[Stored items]
-- ==== Sys2Proof/Machine/Intr.lean ====
section
/-! DEFINITION. Interrupts to the firmware processors and to the PF, the error counters, and the requests for a
global stop that other parts of Mahorn make (11 R329, R331, R339; 13 R391-R395). -/
namespace Sys2Proof.Machine

/-! ### The interrupt controller (13 R391-R395) -/

/-- Processor `p`'s private bank. -/
def State.icProc (s : State) (p : Nat) : IcProc := s.ic.procs.getD p IcProc.reset

/-- Change a private bank. -/
def State.adjIcProc (s : State) (p : Nat) (f : IcProc → IcProc) : State :=
  { s with ic := { s.ic with procs := s.ic.procs.set p (f (s.icProc p)) } }

/-- Set a bit of a mask. -/
def setBit (m i : Nat) : Nat := if bitOf m i then m else m + 2 ^ i

/-- Clear a bit of a mask. -/
def clearBit (m i : Nat) : Nat := if bitOf m i then m - 2 ^ i else m

/-- Raise private source `i` of a processor. -/
def State.raisePrivate (s : State) (p i : Nat) : State :=
  s.adjIcProc p fun x => { x with pending := setBit x.pending i }

/-! ### Error counters and MH_MGMT_FAULT (11 R329, R350) -/

/-- Count what an access's failure is reported as: an uncorrected error, or a host completion. -/
def State.noteStatus (s : State) (st : Status) (detail : Nat) : State :=
  if st = .memDetected ∧ (detail = 0x02E0 ∨ detail = 0x02E1) then
    s.countUe 1
  else if (st = .memDetected ∧ detail = 0x02E2) ∨ (st = .access ∧ detail = 0x02E3) then
    s.adjFlt fun x => { x with host := satInc 32 x.host }
  else s

/-- Count a failed access. -/
def State.noteFail (s : State) (why : IoFail) : State := s.noteStatus (ioStatus why) (ioDetail why)

/-- Count the failure of an access, if it failed. -/
def State.noteIo (s : State) (io : Io) : State :=
  match io with
  | .ok _ => s
  | .fail why _ => s.noteFail why

/-- Count a failed write of an output, if there was one. -/
def State.noteLost (s : State) (lost : Lost) : State :=
  match lost with
  | some (why, _) => s.noteFail why
  | none => s

/-- One of the bits [2:0] of MH_MGMT_FAULT is set: the PF's MSI-X message is sent.
Mark: DEDUCED (notes/assumptions/134.md). -/
def State.mgmtFault (s : State) (f : Faults → Faults) : State :=
  let s1 := s.adjFlt f
  s1.send (.pfMsix s1.flt.vector)

/-! ### Requests for a stop (11 R339, R341) -/

/-- Change the stop unit. -/
def State.adjStop (s : State) (f : Stop → Stop) : State := { s with stop := f s.stop }

/-- STOP goes to every endpoint, but for those of fenced cores (11 R335), in the tick before the cut; for a late stop, in
the tick before it is applied. -/
def State.sendStops (s : State) : State :=
  match s.stop.plan with
  | some p =>
    if p.at_ ≤ s.tick + 1 ∧ s.stop.gone = false then
      foldS ((List.range 526).filter fun e => !(decide (e < 512) && s.isFenced (e / 4))) (fun s e => s.send (.stop e))
        ({ s with stop := { s.stop with gone := true } } : State)
    else s
  | none => s

/-- Does a request for a stop take effect? While STOPPED it is ignored; a stop already scheduled gives way to an earlier tick,
and of two group or fabric stops named for one tick to the one of the lower chip (01 R39; 11 R339).
Mark: DEDUCED (notes/assumptions/82.md). -/
def State.stopTakes (s : State) (p : StopPlan) : Bool :=
  !s.stop.stopped && (match s.stop.plan with
    | some q => decide (p.at_ < q.at_) ||
        (p.at_ == q.at_ && p.scope != 0 && q.scope != 0 && decide (p.origin < q.origin))
    | none => true)

/-- Schedule a stop.
Mark: DEDUCED (notes/assumptions/83.md). -/
def State.planStop (s : State) (p : StopPlan) (late : Bool) : State :=
  if s.stopTakes p then
    (s.adjStop fun x => { x with plan := some p, planLate := late }).sendStops
  else s

/-- A chip-scope request of this chip, for the earliest tick or the one named.
Mark: DEDUCED (notes/assumptions/83.md). -/
def State.chipStop (s : State) (reason tick : Nat) : State :=
  let n := (s.stop.sent + 1) % 2 ^ 32
  let p : StopPlan := { at_ := max (s.tick + 1) tick, reason := reason, scope := 0, id := n, origin := s.fab.chip }
  if s.stopTakes p then (s.adjStop fun x => { x with sent := n }).planStop p false else s

/-! ### The machine check (11 R331; 13 R396) -/

/-- A machine check: the syndrome is kept if none is held, a chip-scope stop is requested for the earliest tick, MCHK
and the firmware's source are raised.
Mark: DEDUCED (notes/assumptions/87.md). -/
def State.machineCheck (s : State) (cause seqr addr quarters opcode : Nat) : State :=
  let word := cause % 256 * 2 ^ 8 + seqr % 32 * 2 ^ 16 + addr % 2 ^ 15 * 2 ^ 24 + quarters % 16 * 2 ^ 39 + opcode % 256 * 2 ^ 43
  let b := { s.bw with mchks := satInc 32 s.bw.mchks }
  let b1 := if s.bw.synValid then b else { b with synValid := true, syn := word, synFtc := s.ftc % 2 ^ 63 }
  ((({ s with bw := b1 } : State).chipStop 3 0).mgmtFault fun x => { x with mchk := true }).raise 32

/-- An error in Mahorn's own control path: parity of a Hedgerow message (part 0), or an uncorrected error, which is counted,
in Topiary, Espalier or the watch slots (parts 1 to 3) (11 R329, R331). -/
def State.controlError (s : State) (part detail : Nat) : State :=
  if 4 ≤ part then s else (s.countUe (min part 1)).machineCheck (3 + part) 0 detail 0 0

end Sys2Proof.Machine
end

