-- ==== Sys2Proof/Machine/Faulting.lean ====
section
/-! DEFINITION. Watchdogs, hang capture, core fencing and the loss of a context record (11 R330-R338). -/
namespace Sys2Proof.Machine

/-! ### What a segment belongs to -/

/-- The command that a segment's record names: of a task's segment the FEED of its first item, of a gather segment
the first GATHER that it serves. -/
def State.segWork (s : State) (o : SegOwner) : Option Nat :=
  match o with
  | .work w _ => some w
  | .task t i => (s.task? t).bind fun x => (x.items.find? fun q => q.inst == some i).map fun q => q.feed
  | .gather n => (Tbl.get? s.marshal.segs n).bind fun g => (g.users.head?).map fun u => u.1

/-- The launch at the root of a node. -/
def State.rootLaunch (s : State) : Nat → Nat → Nat
  | 0, l => l
  | n + 1, l =>
    match s.launch? l with
    | some y => (match y.owner with
      | .work w => (match s.work? w with
        | some x => (match x.site with | .node l' _ => s.rootLaunch n l' | .ring _ _ => l)
        | none => l)
      | _ => l)
    | none => l

/-- The entry that a command belongs to: the ring entry above it, or its service launch. -/
def State.entryOf (s : State) (w : Nat) : AbortTo :=
  match s.rootWork (Config.nesting + 2) w with
  | some r => .work r
  | none => match s.work? w with
    | some x => (match x.site with | .node l _ => .launch (s.rootLaunch (Config.nesting + 2) l) | .ring _ _ => .work w)
    | none => .work w

/-! ### The watchdog (11 R332) -/

/-- HANG_US in force. -/
def State.hangUs (s : State) : Nat := max 10 s.cfg.hangUs

/-- A tick of running time passes for the watchdogs: `now` is the boundary reached. -/
def Ep.watch (x : Ep) (now : Nat) : Ep :=
  match x.seg with
  | some g => match g.begun with
    | some b => if x.clockStopped || x.hung then x else { x with seg := some { g with ran := g.ran + min 64 (now - b) } }
    | none => x
  | none => x

/-- The watchdogs count. -/
def State.watchSegs (s : State) : State := { s with eps := Tbl.mapV s.eps fun _ x => x.watch s.ftc }

/-- A segment's watchdog expires: an urgent abort of its entry, or of its task, is decided.
Mark: DEDUCED (notes/assumptions/6, 56.md). -/
def State.segWatchdog (s : State) (e : Nat) : State :=
  match (s.ep e).seg with
  | none => s
  | some g =>
    if s.stop.stopped || g.watched.isSome || decide (g.ran ≤ g.segNs + s.hangUs * 1000) then s
    else
      let s1 := s.adjEp e fun x => { x with seg := some { g with watched := some (s.tick + 1) } }
      match g.owner with
      | .work w _ => s1.decideAbort (s1.entryOf w) .timeout 0x02E7 true
      | .task t _ => s1.decideAbort (.task t) .timeout 0x02E7 true
      | .gather n =>
        foldS (match Tbl.get? s1.marshal.segs n with | some y => dedupNat (y.users.map fun u => u.1) | none => [])
          (fun s w => s.decideAbort (s.entryOf w) .timeout 0x02E7 true) s1

/-! ### Hang capture (11 R333) -/

/-- The bytes of some words, cut or filled to `n` words. -/
def wordsTo (n : Nat) (ws : List Word) : List Byte := wordBytes ((ws ++ List.replicate n 0).take n)

/-- The 384 bytes of a hang capture record; `words` are the state words of the core's four endpoints.
Mark: DESIGN CHOICE (notes/assumptions/92.md). -/
def State.hangRecord (s : State) (e kind code : Nat) (words : List Word) : List Byte :=
  let g := (s.ep e).seg
  let w := g.bind fun g => s.segWork g.owner
  let x := w.bind fun w => s.work? w
  let root := (w.bind fun w => s.rootWork (Config.nesting + 2) w).bind fun r => s.work? r
  let ring := match root with | some y => (match y.site with | .ring _ r => r | _ => 0xFFFF) | none => 0xFFFF
  let entry := match root with | some y => s.entryAddr (pkey y.part ring) y.idx | none => 0
  let node := match x with | some y => (match y.site with | .node _ i => i | _ => 0xFFFF) | none => 0xFFFF
  let inst := match g with
    | some g => (match g.owner with | .work _ i => i | .task _ i => i | .gather n => n)
    | none => 0
  let cmd := match x with | some y => ((wordBytes y.cmd).take (16 * lenOf y.cmd) ++ List.replicate 64 0).take 64 | none => List.replicate 64 0
  let lastAddr := (words.getD (e % 4 * 8 + 6) 0).toNat
  leBytes 8 (s.ftc % 2 ^ 63) ++ leBytes 2 e ++ leBytes 1 kind ++
    leBytes 1 (match x with | some y => y.part | none => 0) ++ leBytes 2 ring ++
    leBytes 2 (match x with | some y => y.ctx | none => 0) ++ leBytes 8 (match x with | some y => y.seq | none => 0) ++
    leBytes 8 entry ++ leBytes 8 lastAddr ++ leBytes 1 (match x with | some y => opcodeOf y.cmd | none => 0) ++
    leBytes 1 code ++ leBytes 2 node ++ leBytes 4 inst ++ leBytes 16 0 ++ cmd ++ wordsTo 32 words

/-- An endpoint is declared hung or failed: capture, HANG, and the fencing of its core. -/
def State.declare (s : State) (e kind code : Nat) (words : List Word) : State :=
  let rec_ := s.hangRecord e kind code words
  let s1 := (s.adjEp e fun x => { x with hung := true }).mgmtFault fun f =>
    let f1 : Faults := { f with hang := true, fencing := f.fencing ++ [(e / 4, kind)] }
    if f.recs.length < 16 then { f1 with recs := f1.recs ++ [rec_] } else { f1 with lost := satInc 16 f1.lost }
  s1.raise 34

/-- An endpoint whose segment its watchdog aborted has not ended it within 4 µs of the ABORT. -/
def State.declareHung (s : State) (e : Nat) (words : List Word) : State :=
  let x := s.ep e
  match x.seg, x.abortAt with
  | some g, some a =>
    if s.stop.stopped || g.watched.isNone || x.hung || x.clockStopped || decide (s.tick * 64 < a * 64 + 4000) then s
    else s.declare e 1 0 words
  | _, _ => s

/-- An endpoint that has reported a fatal error is declared failed. -/
def State.declareFailed (s : State) (e : Nat) (words : List Word) : State :=
  match (s.ep e).fatal with
  | some code => if s.stop.stopped || (s.ep e).hung || s.isFenced (e / 4) then s else s.declare e 2 code words
  | none => s

/-! ### Core fencing (11 R335-R337; 09 R295) -/

/-- The status of work that cannot go on elsewhere. -/
def fencedAbort (s : State) (w detail : Nat) : State := s.decideAbort (.work w) .coreFenced detail true

/-- Place the instances of `w` that stood on fenced cores: instance i goes to E[i mod m], from its next item or, where
`again` says so, from item 0; none eligible ends the command. -/
def State.replace (s : State) (w : Nat) (lost : List Nat) (es : List Nat) (again : Bool) : State :=
  if es = [] then fencedAbort s w 0x02E4
  else s.adjWork w fun x =>
    { x with insts := x.insts.map fun (i : Inst) =>
        if lost.contains i.no then
          { i with ep := es.getD (i.no % es.length) 0, running := false, since := s.tick,
                   next := if again then 0 else i.next }
        else i }

/-- What becomes of a command that had instances on cores fenced at this boundary. -/
def State.fenceWork (s : State) (cores : List Nat) (w : Nat) (x : Work) : State :=
  let lost := x.insts.filter fun i => cores.contains (i.ep / 4) && !i.ended
  if lost = [] then s
  else
    let nos := lost.map fun i => i.no
    let s1 := s.adjWork w fun x =>
      { x with insts := x.insts.map fun (i : Inst) => if nos.contains i.no then { i with running := false } else i }
    if x.abort.isSome || x.failed.isSome then s1.settleWork w
    else match opcodeOf x.cmd with
    | 0x02 =>
      if tgtMode x.cmd = 1 then s1.replace w nos (s1.eligible (tgtEngine x.cmd) (tgtMask x.cmd)) false
      else fencedAbort s1 w 0x02E5
    | 0x0B => s1.replace w nos (s1.eligible 3 (2 ^ 128 - 1)) false
    | 0x05 =>
      if mmAccum x.cmd && lost.any fun i => i.running then fencedAbort s1 w 0x02E5
      else
        let es := s1.eligible 0 (tgtMask x.cmd)
        s1.replace w nos (if es = [] then s1.eligible 0 (2 ^ 128 - 1) else es) (!mmAccum x.cmd)
    | _ => s1

/-- Gather segments that no GATHER needs any more go; a GATHER that was being aborted and whose last segment was lost
completes. -/
def State.settleLostGathers (s : State) : State :=
  let running := s.runningGathers
  let users := dedupNat (s.marshal.segs.flatMap fun e => e.2.users.map fun u => u.1)
  let s1 := s.adjMarshal fun m =>
    { m with segs := (Tbl.mapV m.segs fun n g =>
        if running.contains n then g
        else { g with sectors := (g.sectors.map fun x =>
          (x.1, x.2.filter fun u => Tbl.has m.gathers u.1)).filter fun x => x.2 != [] }).filter fun e =>
            running.contains e.1 || e.2.sectors != [] }
  foldS users (fun s w => match s.work? w with
    | some x => (match x.abort with
      | some a => if x.phase == .marshal && !s.segRuns w then s.finish w (Res.of a.st a.detail) else s
      | none => s)
    | none => s) s1

/-- The fencings of a boundary take effect (step 5 of 01 R24): cores already fenced are left as they are.
Mark: DEDUCED (notes/assumptions/89.md). -/
def State.fenceCores (s : State) (l : List (Nat × Nat)) : State :=
  let new := l.filter fun c => !s.isFenced c.1
  let cores := dedupNat (new.map fun c => c.1)
  if cores = [] then s
  else
    let s1 := foldS cores (fun s c =>
      let kind := match new.find? fun x => x.1 == c with | some x => x.2 | none => 3
      let s1 := { s with fenced := setBit s.fenced c }.raise 37
      let s2 := s1.event 809 0x0D none (c + 2 ^ 8 * kind) 0 0
      foldS (List.range 4) (fun s i => (s.countBusy (4 * c + i) s.ftc).adjEp (4 * c + i) fun x =>
        { x.freed.clock s.ftc 0 with hung := false, fatal := none }) s2) s
    let tasks := (s1.tasks.filter fun t => t.2.eps.any fun e => cores.contains (e / 4)).map fun t => t.1
    let s2 := foldS tasks (fun s t => s.failTask t (Res.of .coreFenced 0x02E5)) s1
    let s3 := foldS (Tbl.keys s2.works) (fun s w => match s.work? w with
      | some x => s.fenceWork cores w x
      | none => s) s2
    s3.settleLostGathers

/-- Take the fencings decided for this boundary. -/
def State.takeFencings (s : State) : State :=
  (s.fenceCores s.flt.fencing).adjFlt fun f => { f with fencing := [] }

/-- Decide the fencing of a core.
Mark: DEDUCED (notes/assumptions/89.md). -/
def State.decideFence (s : State) (core kind : Nat) : State :=
  s.adjFlt fun f => { f with fencing := f.fencing ++ [(core, kind)] }

/-! ### A ring leaves for FAULTED (03 R84; 11 R330) -/

/-- A ring enters FAULTED. -/
def State.faultRing (s : State) (k status idx : Nat) : State :=
  s.adjRing k fun r => { r.leaveActive with state := .faulted, faultStatus := status, faultIndex := idx }

/-! ### The loss of a context record (11 R330) -/

/-- The memory system reports an uncorrected error on the record of a context that is being loaded. -/
def State.ctxReadFails (s : State) (k : Nat) : State :=
  if (s.loads.any fun l => l.key == k && l.loading) && !s.later.contains (.ctxLost k) then
    { s.noteStatus .memDetected 0x02E1 with later := s.later ++ [.ctxLost k] }
  else s

/-- The context is lost: it is never loaded again, and its rings leave ACTIVE. The record's device address is not
stated: a free value.
Mark: DESIGN CHOICE (notes/assumptions/18.md). -/
def State.loseCtx (s : State) (k : Nat) : State :=
  let a := (Config.word s.free).toNat
  let s1 : State := { s with free := s.free + 1, loads := s.loads.filter fun l => l.key != k }
  let s2 := (s1.adjCtx k fun c => { c with lost := true }).ctxFault k Status.memDetected.code 0 a
  foldS (s2.ringsOf k) (fun s r => match s.ring? r with
    | some x => match x.state with
      | .active => s.faultRing r Status.memDetected.code x.ci
      | .stopped => s.adjRing r fun y => { y with lostStop := true }
      | _ => s
    | none => s) s2

end Sys2Proof.Machine
end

- [Exercise prompt]:
Write down again, exactly as given, only the lines above that fall from the line with "l' | .ring _ _ => l)" to the line with "def State.hangUs (s", inclusive.

- [Written answer]:
        | some x => (match x.site with | .node l' _ => s.rootLaunch n l' | .ring _ _ => l)
        | none => l)
      | _ => l)
    | none => l

/-- The entry that a command belongs to: the ring entry above it, or its service launch. -/
def State.entryOf (s : State) (w : Nat) : AbortTo :=
  match s.rootWork (Config.nesting + 2) w with
  | some r => .work r
  | none => match s.work? w with
    | some x => (match x.site with | .node l _ => .launch (s.rootLaunch (Config.nesting + 2) l) | .ring _ _ => .work w)
    | none => .work w

/-! ### The watchdog (11 R332) -/

/-- HANG_US in force. -/
def State.hangUs (s : State) : Nat := max 10 s.cfg.hangUs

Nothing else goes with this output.